* [What you are asked to do] Give the records again, word for word.

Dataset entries
....
/-! ### The calibration store -/

/-- PARAM_SET is checked for INIT, the id and the PARKED-only rule; accepted, the value held is the given one clamped, the
cross-constraints are applied, and a change is passed to the block that owns its effect (R24, R76, R100, R131, R140, R150,
R200, R210 to R213). MAP_SET is checked for INIT, the point and the order, and holds the clamped point (R215). The order of
the effects of one write is the model's choice of log 12. -/
def Obligations.CalibrationWrites : Prop :=
  ∀ s : State, TakesAtOnce s →
    (∀ id v, s.regime.regime = .init → exec (.paramSet id v) s = .next (refuse .paramSet .wrongRegime s)) ∧
    (∀ id v, s.regime.regime ≠ .init → id.toNat = 0 ∨ 32 < id.toNat →
      exec (.paramSet id v) s = .next (refuse .paramSet .badValue s)) ∧
    (∀ (p : Param) (id : Byte) (v : Half), id.toNat = (paramRow p).id → s.regime.regime ≠ .init →
      (s.regime.regime ≠ .parked → (paramRow p).parkedOnly = true →
        exec (.paramSet id v) s = .next (refuse .paramSet .wrongRegime s)) ∧
      (s.regime.regime = .parked ∨ (paramRow p).parkedOnly = false →
        let clamped := if p = .reportPeriod ∧ v = 0 then 0 else max (paramRow p).lo (min (paramRow p).hi v.toNat)
        let w := setParam (par s) p clamped
        let c := { w with vFree := max w.vFree (w.vLock + 50), vPark := min w.vPark (w.vLock - 20) }
        let held := getParam c p
        let written := { s with store := { s.store with working := { s.store.working with params := c } } }
        let same := held = getParam (par s) p
        let accepts (t : State) : Prop :=
          exec (.paramSet id v) s = .next (accept (.paramSet id held (decide (held ≠ v.toNat))) t)
        let unhomed (ch : ChannelId) : State :=
          setChannel ch { getChannel s ch with state := .unhomed, lastDiff := none, suspectStart := none } written
        (same → p ≠ .reportPeriod → p ≠ .framePeriod → p ≠ .strobeWindow → p ≠ .cprTilt → p ≠ .cprSteer →
          p ≠ .cprBar → accepts written) ∧
        (p ∉ [.steerLimit, .tiltLimit, .camberLimit, .uMax, .reportPeriod, .framePeriod, .strobeWindow, .cprTilt,
            .cprSteer, .cprBar] → accepts written) ∧
        (p = .tiltLimit → ¬ same →
          accepts (rangeCheck .tilt
            { written with law := { s.law with lambdaT := clampSym held s.law.lambdaT } })) ∧
        (p = .steerLimit → ¬ same →
          accepts (rangeCheck .steer
            { written with law := { s.law with deltaT := clampSym held s.law.deltaT } })) ∧
        (p = .camberLimit → ¬ same →
          accepts { written with intake := { s.intake with cEst := clampSym held s.intake.cEst } }) ∧
        (p = .uMax → ¬ same →
          accepts { written with
            drives := { s.drives with
              tilt := { s.drives.tilt with
                shadow := clampSym held s.drives.tilt.shadow, active := clampSym held s.drives.tilt.active }
              steer := { s.drives.steer with
                shadow := clampSym held s.drives.steer.shadow, active := clampSym held s.drives.steer.active } } }) ∧
        (p = .reportPeriod →
          accepts { written with
            link := { s.link with
              statusTimer := if held = 0 then none else some (after (now s) (1000 * held)) } }) ∧
        (p = .framePeriod ∨ p = .strobeWindow → s.timeBase.sync = .unsynced → accepts written) ∧
        (p = .framePeriod ∨ p = .strobeWindow → s.timeBase.sync ≠ .unsynced →
          accepts (postTimebaseNotice ⟨.unsynced, s.timeBase.sync, s.timeBase.frameCount, false, msOf (now s)⟩
            { written with
              timeBase := { s.timeBase with
                sync := .unsynced, gridStart := none, aligned := false, goodRun := 0, missedRun := 0 } })) ∧
        (p = .cprTilt → accepts (unhomed .tilt)) ∧ (p = .cprSteer → accepts (unhomed .steer)) ∧
        (p = .cprBar → accepts (unhomed .bar)))) ∧
    (∀ point speed kc kcs lmax, s.regime.regime = .init →
      exec (.mapSet point speed kc kcs lmax) s = .next (refuse .mapSet .wrongRegime s)) ∧
    (∀ point speed kc kcs lmax, s.regime.regime ≠ .init → 9 ≤ point.toNat →
      exec (.mapSet point speed kc kcs lmax) s = .next (refuse .mapSet .badValue s)) ∧
    (∀ (point : Byte) (speed kc kcs lmax : Half) (h : point.toNat < 9), s.regime.regime ≠ .init →
      let held : MapPoint := ⟨min speed.toNat 2000, min kc.toNat 5000, min kcs.toNat 2000, min lmax.toNat 4254⟩
      let m := s.store.working.map.set point.toNat held
      let rises := m[0].speed = 0 ∧ ∀ i : Fin 8, m[i.val].speed < m[i.val + 1].speed
      (rises →
        exec (.mapSet point speed kc kcs lmax) s =
          .next (accept
            (.mapSet point held
              (maskOf [decide (2000 < speed.toNat), decide (5000 < kc.toNat), decide (2000 < kcs.toNat),
                decide (4254 < lmax.toNat)]))
            { s with store := { s.store with working := { s.store.working with map := m } } })) ∧
      (¬ rises → exec (.mapSet point speed kc kcs lmax) s = .next (refuse .mapSet .order s)))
....
* [Output of the task]
/-! ### The calibration store -/

/-- PARAM_SET is checked for INIT, the id and the PARKED-only rule; accepted, the value held is the given one clamped, the
cross-constraints are applied, and a change is passed to the block that owns its effect (R24, R76, R100, R131, R140, R150,
R200, R210 to R213). MAP_SET is checked for INIT, the point and the order, and holds the clamped point (R215). The order of
the effects of one write is the model's choice of log 12. -/
def Obligations.CalibrationWrites : Prop :=
  ∀ s : State, TakesAtOnce s →
    (∀ id v, s.regime.regime = .init → exec (.paramSet id v) s = .next (refuse .paramSet .wrongRegime s)) ∧
    (∀ id v, s.regime.regime ≠ .init → id.toNat = 0 ∨ 32 < id.toNat →
      exec (.paramSet id v) s = .next (refuse .paramSet .badValue s)) ∧
    (∀ (p : Param) (id : Byte) (v : Half), id.toNat = (paramRow p).id → s.regime.regime ≠ .init →
      (s.regime.regime ≠ .parked → (paramRow p).parkedOnly = true →
        exec (.paramSet id v) s = .next (refuse .paramSet .wrongRegime s)) ∧
      (s.regime.regime = .parked ∨ (paramRow p).parkedOnly = false →
        let clamped := if p = .reportPeriod ∧ v = 0 then 0 else max (paramRow p).lo (min (paramRow p).hi v.toNat)
        let w := setParam (par s) p clamped
        let c := { w with vFree := max w.vFree (w.vLock + 50), vPark := min w.vPark (w.vLock - 20) }
        let held := getParam c p
        let written := { s with store := { s.store with working := { s.store.working with params := c } } }
        let same := held = getParam (par s) p
        let accepts (t : State) : Prop :=
          exec (.paramSet id v) s = .next (accept (.paramSet id held (decide (held ≠ v.toNat))) t)
        let unhomed (ch : ChannelId) : State :=
          setChannel ch { getChannel s ch with state := .unhomed, lastDiff := none, suspectStart := none } written
        (same → p ≠ .reportPeriod → p ≠ .framePeriod → p ≠ .strobeWindow → p ≠ .cprTilt → p ≠ .cprSteer →
          p ≠ .cprBar → accepts written) ∧
        (p ∉ [.steerLimit, .tiltLimit, .camberLimit, .uMax, .reportPeriod, .framePeriod, .strobeWindow, .cprTilt,
            .cprSteer, .cprBar] → accepts written) ∧
        (p = .tiltLimit → ¬ same →
          accepts (rangeCheck .tilt
            { written with law := { s.law with lambdaT := clampSym held s.law.lambdaT } })) ∧
        (p = .steerLimit → ¬ same →
          accepts (rangeCheck .steer
            { written with law := { s.law with deltaT := clampSym held s.law.deltaT } })) ∧
        (p = .camberLimit → ¬ same →
          accepts { written with intake := { s.intake with cEst := clampSym held s.intake.cEst } }) ∧
        (p = .uMax → ¬ same →
          accepts { written with
            drives := { s.drives with
              tilt := { s.drives.tilt with
                shadow := clampSym held s.drives.tilt.shadow, active := clampSym held s.drives.tilt.active }
              steer := { s.drives.steer with
                shadow := clampSym held s.drives.steer.shadow, active := clampSym held s.drives.steer.active } } }) ∧
        (p = .reportPeriod →
          accepts { written with
            link := { s.link with
              statusTimer := if held = 0 then none else some (after (now s) (1000 * held)) } }) ∧
        (p = .framePeriod ∨ p = .strobeWindow → s.timeBase.sync = .unsynced → accepts written) ∧
        (p = .framePeriod ∨ p = .strobeWindow → s.timeBase.sync ≠ .unsynced →
          accepts (postTimebaseNotice ⟨.unsynced, s.timeBase.sync, s.timeBase.frameCount, false, msOf (now s)⟩
            { written with
              timeBase := { s.timeBase with
                sync := .unsynced, gridStart := none, aligned := false, goodRun := 0, missedRun := 0 } })) ∧
        (p = .cprTilt → accepts (unhomed .tilt)) ∧ (p = .cprSteer → accepts (unhomed .steer)) ∧
        (p = .cprBar → accepts (unhomed .bar)))) ∧
    (∀ point speed kc kcs lmax, s.regime.regime = .init →
      exec (.mapSet point speed kc kcs lmax) s = .next (refuse .mapSet .wrongRegime s)) ∧
    (∀ point speed kc kcs lmax, s.regime.regime ≠ .init → 9 ≤ point.toNat →
      exec (.mapSet point speed kc kcs lmax) s = .next (refuse .mapSet .badValue s)) ∧
    (∀ (point : Byte) (speed kc kcs lmax : Half) (h : point.toNat < 9), s.regime.regime ≠ .init →
      let held : MapPoint := ⟨min speed.toNat 2000, min kc.toNat 5000, min kcs.toNat 2000, min lmax.toNat 4254⟩
      let m := s.store.working.map.set point.toNat held
      let rises := m[0].speed = 0 ∧ ∀ i : Fin 8, m[i.val].speed < m[i.val + 1].speed
      (rises →
        exec (.mapSet point speed kc kcs lmax) s =
          .next (accept
            (.mapSet point held
              (maskOf [decide (2000 < speed.toNat), decide (5000 < kc.toNat), decide (2000 < kcs.toNat),
                decide (4254 < lmax.toNat)]))
            { s with store := { s.store with working := { s.store.working with map := m } } })) ∧
      (¬ rises → exec (.mapSet point speed kc kcs lmax) s = .next (refuse .mapSet .order s)))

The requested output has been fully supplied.